They were back in Dumbledore’s office, the windows dark, and Fawkes sat silent as Snape sat quite still, as Dumbledore walked around him, talking.
“Harry must not know, not until the last moment, not until it is necessary, otherwise how could he have the strength to do what must be done?”
“But what must he do?”
“That is between Harry and me. Now listen closely, Severus. There will come a time—after my death—do not argue, do not interrupt! There will come a time when Lord Voldemort will seem to fear for the life of his snake.”
“For Nagini?” Snape looked astonished.
“Precisely. If there comes a time when Lord Voldemort stops sending that snake forth to do his bidding, but keeps it safe beside him under magical protection, then, I think, it will be safe to tell Harry.”
“Tell him what?”
Dumbledore took a deep breath and closed his eyes.

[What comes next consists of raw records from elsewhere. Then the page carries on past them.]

-- ==== Sys2Proof/Tests/Slice0.lean ====
section
/-! SUPPORT. The model's own tests: which terms are well formed, what the spec's written-out words decode to, one step of
each instruction, and for each obligation with hypotheses a state and operands that meet them. -/

namespace Sys2Proof.Tests

open Sys2Proof Sys2Proof.Machine

/-! Well-formedness: an ill-formed term for each check, refused (30_encoding.md R97, R98). -/

theorem test_wf_refuses_cmd0_argument : (Instr.cmd0 1#32 0x95#8).wf Config.hardware = false := by decide
theorem test_wf_refuses_cmd0_check : (Instr.cmd0 0#32 0xFF#8).wf Config.hardware = false := by decide
theorem test_wf_refuses_cmd8_argument : (Instr.cmd8 0x1AB#32 0x87#8).wf Config.hardware = false := by decide
theorem test_wf_refuses_cmd8_check : (Instr.cmd8 0x1AA#32 0x95#8).wf Config.hardware = false := by decide
theorem test_wf_refuses_cmd55_argument : (Instr.cmd55 1#32 0xFF#8).wf Config.hardware = false := by decide
theorem test_wf_refuses_cmd55_check : (Instr.cmd55 0#32 0x00#8).wf Config.hardware = false := by decide
theorem test_wf_refuses_cmd41_argument : (Instr.cmd41 0x40000000#32 0xFF#8).wf Config.hardware = false := by decide
theorem test_wf_refuses_cmd41_check : (Instr.cmd41 0#32 0x00#8).wf Config.hardware = false := by decide
theorem test_wf_refuses_cmd17_unaligned : (Instr.cmd17 513#32 0xFF#8).wf Config.hardware = false := by decide
theorem test_wf_refuses_cmd17_check : (Instr.cmd17 512#32 0x95#8).wf Config.hardware = false := by decide
theorem test_wf_refuses_cmd18_check : (Instr.cmd18 513#32 0x95#8).wf Config.hardware = false := by decide
theorem test_wf_refuses_cmd12_argument : (Instr.cmd12 1#32 0xFF#8).wf Config.hardware = false := by decide
theorem test_wf_refuses_cmd12_check : (Instr.cmd12 0#32 0x61#8).wf Config.hardware = false := by decide
theorem test_wf_refuses_r1_filler : (Instr.r1 0xFF#8).wf Config.hardware = false := by decide
theorem test_wf_accepts_cmd18_any_argument : (Instr.cmd18 513#32 0xFF#8).wf Config.hardware = true := by decide

/-! Decoding: the words the spec writes out, bit by bit for one of each format. -/

/-- R91: RES, P = 1 at bit 8, OPC 0x10 (R104, 95_test_vectors.md P2). -/
theorem test_decode_iter_start_bits :
    decode (.op 0b00000000000000000000000100010000#32) = .ok (.iterStart true) := by decide

/-- R96: 01, index 17 = 010001, argument 0x00000200, check 0xFF (R164's example). -/
theorem test_decode_cmd17_bits :
    decode (.frame 0b010100010000000000000000000000100000000011111111#48) = .ok (.cmd17 512#32 0xFF#8) := by decide

/-- R99: 0xFE. -/
theorem test_decode_start_token_bits : decode (.token 0b11111110#8) = .ok .startToken := by decide

/-- R98: a response with bit 2 set (95_test_vectors.md V-S3). -/
theorem test_decode_r1_bits : decode (.r1 0b00000101#8) = .ok (.r1 5#8) := by decide

/-- R100: 0x71. -/
theorem test_decode_flg_bits : decode (.disp 0b01110001#8) = .ok .dFlg := by decide

/-- R92: every host operation's word. -/
theorem test_decode_host_operations :
    [0x01#32, 0x02#32, 0x03#32, 0x04#32, 0x05#32, 0x10#32, 0x110#32, 0x11#32, 0x12#32, 0x20#32, 0x21#32, 0x22#32,
      0x23#32, 0x24#32, 0x25#32].map (fun w => (decode (.op w)).toOption) =
    [some .sdInit, some .sdReadSector, some .sdReadStart, some .sdReadNext, some .sdReadEnd, some (.iterStart false),
      some (.iterStart true), some .iterPull, some .iterDrop, some .dispInit, some .dispCmd, some .dispData,
      some .dispWaitIdle, some .dispRefresh, some .dispShutdown] := by decide

/-- R156 to R162: every card command's frame. -/
theorem test_decode_card_commands :
    [0x400000000095#48, 0x48000001AA87#48, 0x7700000000FF#48, 0x6900000000FF#48, 0x5100000200FF#48, 0x520000BC00FF#48,
      0x4C00000000FF#48].map (fun w => (decode (.frame w)).toOption) =
    [some (.cmd0 0#32 0x95#8), some (.cmd8 0x1AA#32 0x87#8), some (.cmd55 0#32 0xFF#8), some (.cmd41 0#32 0xFF#8),
      some (.cmd17 512#32 0xFF#8), some (.cmd18 48128#32 0xFF#8), some (.cmd12 0#32 0xFF#8)] := by decide

/-- R100: every display opcode. -/
theorem test_decode_display_opcodes :
    [0x00#8, 0x01#8, 0x02#8, 0x04#8, 0x07#8, 0x10#8, 0x12#8, 0x13#8, 0x15#8, 0x50#8, 0x60#8, 0x61#8, 0x71#8].map
      (fun b => (decode (.disp b)).toOption) =
    [some .dPsr, some .dPwr, some .dPof, some .dPon, some .dDslp, some .dDtm1, some .dDrf, some .dDtm2, some .dDuspi,
      some .dCdi, some .dTcon, some .dTres, some .dFlg] := by decide

/-- R93, R94, and their order in 60_exceptions.md R274 (95_test_vectors.md V-X3 to V-X6). -/
theorem test_decode_rejects_operation_words :
    [0x00#32, 0x06#32, 0x13#32, 0x26#32, 0x80000000#32, 0x80000001#32, 0x111#32, 0x210#32].map
      (fun w => match decode (.op w) with | .ok _ => none | .error e => some e) =
    [some .illegalOpcode, some .illegalOpcode, some .illegalOpcode, some .illegalOpcode, some .illegalOpcode,
      some .reservedBits, some .reservedBits, some .reservedBits] := by decide

/-- R96 to R99: no frame, no command of the seven, filler, no token, no opcode. -/
theorem test_decode_rejects_wire_words :
    [decode (.frame 0xC00000000095#48), decode (.frame 0x4100000000FF#48), decode (.r1 0xFF#8), decode (.token 0xFF#8),
      decode (.disp 0x03#8)].map (fun r => match r with | .ok _ => none | .error e => some e) =
    [some .badFrameStart, some .unknownCardCommand, some .fillerByte, some .notStartToken, some .unknownDisplayOpcode] := by
  decide

/-- The rows of the opcode table as the table numbers their bits. -/
theorem test_decode_table_words :
    [decodeTableWord 32 0x24, decodeTableWord 48 0x4C00000000FF, decodeTableWord 8 0x12, decodeTableWord 8 0xFE,
      decodeTableWord 8 0x05, decodeTableWord 16 0x05] =
    [some .dispRefresh, some (.cmd12 0#32 0xFF#8), some .dDrf, some .startToken, some (.r1 5#8), none] := by decide

/-- An instruction placed for the fetch is the one the next step runs: a host write sets RUNNING and the latch, a token
the response. -/
theorem test_with_fetch_word :
    (match step (State.reset.withFetchWord 32 0x01) with | .next t => some t.ctl.op | _ => none) =
      some (some (0x01#8, false)) ∧
    (match step (State.reset.withFetchWord 8 0x05) with | .next t => some t.regs.lastR1 | _ => none) = some 5#8 := by
  decide

/-! One step of each instruction. -/

/-- The next state of an answer, if it is one. -/
def after (r : Result) : Option State :=
  match r with
  | .next t => some t
  | .fault _ => none
  | .refused _ => none

/-- An engine ready for any operation: reset, with the card and the panel initialised, and polls bounded to three
iterations. -/
def ready : State :=
  { State.reset with
    cfg := { Config.hardware with pollLimit := some 3 }
    regs.sdReady := true
    regs.dispReady := true
    regs.lastR1 := 0x00#8 }

/-- The host writes w to CMD next. -/
def issuing (w : Word) (s : State) : State := { s with env.sched := [.write 0x000 4 w] }

/-- The micro-steps after one step, and FAULT_CODE. -/
def seqAndFault (s : State) : Option (List Micro × Byte) := (after (step s)).map (fun t => (t.ctl.seq, t.regs.faultCode))

/-- R163: deselect, then ten idle bytes, before CMD0's loop. -/
theorem test_sdInit_starts :
    (seqAndFault (issuing 0x01#32 State.reset)).map (fun r => r.1.take 4) =
    some [.deselect .S, .spiWrite .S (List.replicate 10 0xFF#8), .enter .cmd0, .cmd0Loop] := by decide

/-- R163, R272: already initialised. -/
theorem test_sdInit_twice :
    (seqAndFault (issuing 0x01#32 { ready with regs.dispReady := false })) = some ([.haltEnd], 0x13#8) := by decide

/-- R164's example: sector 1 is byte 512. -/
theorem test_sdReadSector_starts :
    seqAndFault (issuing 0x02#32 { ready with regs.arg := 1#32, regs.len := 512#10 }) =
    some ([.frame 0x5100000200FF#48, .cmd17Test, .dataPhase 512], 0x00#8) := by decide

/-- R164: ARG = 2^23 is no sector. -/
theorem test_sdReadSector_operand :
    (seqAndFault (issuing 0x02#32 { ready with regs.arg := 0x800000#32, regs.len := 512#10 })).map (·.2) = some 0x12#8 := by
  decide

/-- R165's example. -/
theorem test_sdReadStart_starts :
    seqAndFault (issuing 0x03#32 { ready with regs.arg := 48128#32 }) =
    some ([.frame 0x520000BC00FF#48, .cmd18Test, .setOwner .raw], 0x00#8) := by decide

/-- R166, R168: not the host's stream. -/
theorem test_sdReadNext_of_sequence :
    (seqAndFault (issuing 0x04#32 { ready with regs.owner := .iter, regs.len := 4#10 })).map (·.2) = some 0x13#8 := by
  decide

/-- R166: LEN = 513 with the stream open. -/
theorem test_sdReadNext_operand :
    (seqAndFault (issuing 0x04#32 { ready with regs.owner := .raw, regs.len := 513#10 })).map (·.2) = some 0x12#8 := by
  decide

/-- R167: `4C 00 00 00 00 FF`. -/
theorem test_sdReadEnd_starts :
    seqAndFault (issuing 0x05#32 { ready with regs.owner := .raw }) =
    some ([.frame 0x4C00000000FF#48, .setOwner .none], 0x00#8) := by decide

“Tell him that on the night Lord Voldemort tried to kill him, when Lily cast her own life between them as a shield, the Killing Curse rebounded upon Lord Voldemort, and a fragment of Voldemort’s soul was blasted apart from the whole, and latched itself onto the only living soul left in that collapsed building. Part of Lord Voldemort lives inside Harry, and it is that which gives him the power of speech with snakes, and a connection with Lord Voldemort’s mind that he has never understood. And while that fragment of soul, unmissed by Voldemort, remains attached to and protected by Harry, Lord Voldemort cannot die.”
Harry seemed to be watching the two men from one end of a long tunnel, they were so far away from him, their voices echoing strangely in his ears.

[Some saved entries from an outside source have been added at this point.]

-- ==== Sys2Proof/Certificates/Slice0/Obligations.lean ====
section
/-! DEFINITION. The statements for the provers, each a formalisation of numbered rules of spec/ (OBLIGATIONS.json lists the
rules and the quotes). `t` of `= .next t` is written out wherever the rules fix it whole: an update of `s` leaves every
other field as it was. -/

open Sys2Proof Sys2Proof.Machine

/-! ## Encoding (30_encoding.md) -/

/-- R55, R56, R57, R69, R70: the decoder reads back every encoded transaction, whatever bytes follow, for every injective
register map. -/
def Obligations.DecodeOfEncodedTransaction : Prop :=
  ∀ (m : RegMap) (i : Instr), m.wf = true → i.transaction?.isSome = true →
    ∃ b0 b1, encodeInstr m i = some (b0, b1) ∧ ∀ rest, decode m (b0 :: b1 :: rest) = .instr i rest

/-- R55, R69, R70: a decoded instruction came from its own two bytes. -/
def Obligations.EncodeOfDecodedTransaction : Prop :=
  ∀ (m : RegMap) (bytes : List Byte) (i : Instr) (rest : List Byte), decode m bytes = .instr i rest →
    ∃ b0 b1, bytes = b0 :: b1 :: rest ∧ encodeInstr m i = some (b0, b1)

/-- R55, R60 and opcode_table.json: the 38 table words with any byte 1 decode to their rows. -/
def Obligations.TableWordsDecodeToTheirRows : Prop :=
  ∀ (w : Bool) (r : RegName) (b1 : Byte),
    decodeTableWord 16 (tableWord w r + b1.toNat) = some (Instr.ofTransaction w r b1)

/-- R56: byte 0 of a write is `0x80 | a`, of a read `a`; an 8-bit address operand with bit 7 set is refused. -/
def Obligations.TransactionByteZero : Prop :=
  (∀ (m : RegMap) (r : RegName) (v : Byte),
    encodeInstr m (Instr.ofWrite v r) = some (0x80#8 ||| (m.addr r).setWidth 8, v) ∧
    encodeInstr m (Instr.ofRead v r) = some ((m.addr r).setWidth 8, v)) ∧
  ∀ (s : State) (a v : Byte) (more : List BusCall), a.getLsbD 7 = true →
    serveBusCall (.read a) more s =
      .next (((s.setBusCalls more).setRefusal (some .addressBit7Set)).setOp .idle) ∧
    serveBusCall (.write a v) more s =
      .next (((s.setBusCalls more).setRefusal (some .addressBit7Set)).setOp .idle)
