/-- Settles O30: the write to Standby or ReceiveContinuous sets the three fields, and that to Sleep is off the diagram. -/
theorem setModeIsOneWrite : Obligations.SetModeIsOneWrite := by
  unfold Obligations.SetModeIsOneWrite
  rintro s m ⟨hf, hr, hc, ho, hwf, hbus⟩ hlife hlong
  obtain ⟨hcode, hmid, hlr⟩ := opModeByte_fields s.cfg.codes m
  have hturn : ∀ u, exec (.wrOpMode (opModeByte s.cfg.codes m)) (s.start (.setMode m)) = .next u →
      runController 1 (s.start (.setMode m)) = .next (if u.stopped then u else u.finish .ok) := fun u hu =>
    runController_setMode (s := s.start (.setMode m)) hc rfl (Params.regMap_wf hwf) hu
  refine ⟨s.start (.setMode m), exec_request_starts (req := .setMode m) ho (by simp [takenIn, hlife]) rfl,
    fun u hu hrun => by simp [hturn u hu, hrun], fun hm hmode => ?_, ?_⟩
  · have hallowed : modeAllowed s.dev.mode m = true ∧ s.dev.mode ≠ .transmit ∧ m ≠ .transmit := by
      rcases hm with rfl | rfl <;> rcases hmode with e | e <;> rw [e] <;> decide
    obtain ⟨hcell, hold, hnew⟩ := hallowed
    have hwrite := exec_wrOpMode_fields (s := s.start (.setMode m)) hbus (Params.codes_wf hwf) hcode.symm
      (.inl (hlr.trans hlong.symm)) (fun _ => hlr) hcell hold hnew
    refine ⟨_, (hturn _ hwrite).trans (congrArg _ (if_neg (by simp [State.stopped, hf, hr]))), ?_, ?_⟩
    · simp [hlr, hmid, hlong]
    · simp [ho]
  · rintro rfl
    have hcell : modeAllowed s.dev.mode .sleep = false := by cases s.dev.mode <;> rfl
    exact hturn _ (transWrite_of_fault (s := s.start (.setMode .sleep)) hbus (modeWrite_offDiagram
      (modeOfCode_modeField (Params.codes_wf hwf) hcode.symm) (.inl (hlr.trans hlong.symm)) (.inl rfl) hcell))

end Sys2Proof.Machine
end

section
/-! O53: the configuration registers under a running framer. A step reads, or writes a register that is no configuration
register, or makes no access; what the transaction leaves alone is the frame of O49 and O50. -/

namespace Sys2Proof.Machine

/-- The configuration registers of `t` are those of `s`. -/
def State.SameConfig (s t : State) : Prop := ∀ q : StoreReg, q.isConfig = true → t.reg q = s.reg q

theorem State.SameConfig.of_dev {s t : State} (h : t.dev = s.dev) : s.SameConfig t := fun q _ => by
  rw [State.reg, State.reg, h]

/-- The registers that `setMode`, `send` and `tryReceive` write (R119, R128, R129). -/
def framerWrites : List RegName := [.fifo, .opMode, .fifoAddrPtr, .irqFlags, .payloadLength]

theorem name_ne_of_mem_framerWrites {r : RegName} (hr : r ∈ framerWrites) {q : StoreReg} (hq : q.isConfig = true) :
    q.name ≠ r := by
  rintro rfl
  revert hr hq
  cases q <;> decide

section
variable {s t : State} {r : RegName} {k : State → State} (hmap : s.cfg.regMap.wf = true)
include hmap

“So the boy… the boy must die?” asked Snape quite calmly.
“And Voldemort himself must do it, Severus. That is essential.”
Another long silence. Then Snape said, “I thought… all those years… that we were protecting him for her. For Lily.”

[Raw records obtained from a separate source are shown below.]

-- ==== Sys2Proof/Machine/Ed25519.lean ====
section
/-! DEFINITION. Ed25519 in pure mode (R461, R483), from RFC 8032. PRESUMED, log entry 4: the spec names the standard, the
cofactorless equation and the rejections, and does not repeat the curve. -/
namespace Sys2Proof.Machine

/-- The prime of the field. -/
def edP : Nat := 2 ^ 255 - 19

/-- The order of the group. -/
def edL : Nat := 2 ^ 252 + 27742317777372353535851937790883648493

/-- `b ^ e` in the field, for `e` below 2²⁵⁶. -/
def edPow (b e : Nat) : Nat :=
  (List.range 256).foldl (fun a i =>
    let q := a * a % edP
    if e / 2 ^ (255 - i) % 2 = 1 then q * b % edP else q) 1

/-- The inverse in the field. -/
def edInv (x : Nat) : Nat := edPow x (edP - 2)

/-- The difference in the field. -/
def edSub (a b : Nat) : Nat := (a + edP - b % edP) % edP

/-- d = −121665 / 121666. -/
def edD : Nat := edSub 0 (121665 * edInv 121666 % edP)

/-- A square root of −1. -/
def edI : Nat := edPow 2 ((edP - 1) / 4)

/-- A point in extended coordinates: x = X / Z, y = Y / Z, x y = T / Z. -/
structure EdPoint where
  X : Nat
  Y : Nat
  Z : Nat
  T : Nat
  deriving DecidableEq, Repr

/-- The neutral point. -/
def edZero : EdPoint := ⟨0, 1, 1, 0⟩

/-- The sum of two points, with d given. -/
def edAdd (d : Nat) (p q : EdPoint) : EdPoint :=
  let a := edSub p.Y p.X * edSub q.Y q.X % edP
  let b := (p.Y + p.X) * (q.Y + q.X) % edP
  let c := p.T * 2 * d % edP * q.T % edP
  let z := p.Z * 2 * q.Z % edP
  let e := edSub b a
  let f := edSub z c
  let g := z + c
  let h := b + a
  ⟨e * f % edP, g * h % edP, f * g % edP, e * h % edP⟩

/-- A multiple of a point, for a multiplier below 2²⁵⁶. -/
def edMul (k : Nat) (p : EdPoint) : EdPoint :=
  let d := edD
  (List.range 256).foldl (fun a i =>
    let q := edAdd d a a
    if k / 2 ^ (255 - i) % 2 = 1 then edAdd d q p else q) edZero

/-- The x of a y with a sign, where the point lies on the curve (RFC 8032, 5.1.3). -/
def edX (y sign : Nat) : Option Nat :=
  let u := edSub (y * y % edP) 1
  let v := (edD * y % edP * y + 1) % edP
  let r := u * edInv v % edP
  let c := edPow r ((edP + 3) / 8)
  let x := if c * c % edP = r then c else c * edI % edP
  if x * x % edP ≠ r then none
  else if x = 0 ∧ sign = 1 then none
  else some (if x % 2 = sign then x else edP - x)

/-- The point that 32 bytes encode, as a number with byte 0 lowest; none where they are no canonical encoding (R461). -/
def edPoint (n : Nat) : Option EdPoint :=
  let y := n % 2 ^ 255
  if edP ≤ y then none else (edX y (n / 2 ^ 255 % 2)).map (fun x => ⟨x, y, 1, x * y % edP⟩)

/-- The base point: y = 4 / 5, x even. -/
def edBase : EdPoint := (edPoint (4 * edInv 5 % edP)).getD edZero

/-- The encoding of a point. -/
def edEncode (p : EdPoint) : Nat :=
  let zi := edInv p.Z
  p.Y * zi % edP + p.X * zi % edP % 2 * 2 ^ 255

/-- Are two points the same? -/
def edSame (p q : EdPoint) : Bool := p.X * q.Z % edP == q.X * p.Z % edP && p.Y * q.Z % edP == q.Y * p.Z % edP

/-- Ed25519 verification (R461): public key, 64 bytes of signature, message. S below L, canonical points, and the
cofactorless equation S B = R + k A. -/
@[irreducible] def ed25519Ok (pub : Nat) (sig m : List Nat) : Bool :=
  let r := leNat (sig.take 32)
  let s := leNat ((sig.drop 32).take 32)
  match edPoint pub, edPoint r with
  | some a, some rp =>
    let k := leNat (sha512 (leBytes r 32 ++ leBytes pub 32 ++ m)) % edL
    decide (s < edL) && edSame (edMul s edBase) (edAdd edD rp (edMul k a))
  | _, _ => false

/-- The secret scalar and the prefix of a seed. -/
def edSecret (seed : Nat) : Nat × List Nat :=
  let h := sha512 (leBytes seed 32)
  (leNat (h.take 32) % 2 ^ 254 / 8 * 8 + 2 ^ 254, h.drop 32)

/-- The public key of a seed. -/
@[irreducible] def edPublic (seed : Nat) : Nat := edEncode (edMul (edSecret seed).1 edBase)

/-- The signature of a message under a seed, as a number with byte 0 lowest (R483). -/
@[irreducible] def edSign (seed : Nat) (m : List Nat) : Nat :=
  let r := leNat (sha512 ((edSecret seed).2 ++ m)) % edL
  let rp := edEncode (edMul r edBase)
  let k := leNat (sha512 (leBytes rp 32 ++ leBytes (edPublic seed) 32 ++ m)) % edL
  rp + (r + k * (edSecret seed).1) % edL * 2 ^ 256

end Sys2Proof.Machine
end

“We have protected him because it has been essential to teach him, to raise him, to let him try his strength,” said Dumbledore, his eyes still tight shut. “Meanwhile, the connection between them grows ever stronger, a parasitic growth. Sometimes I have thought he suspects it himself. If I know him, he will have arranged matters so that when he does set out to meet his death, it will truly mean the end of Voldemort.”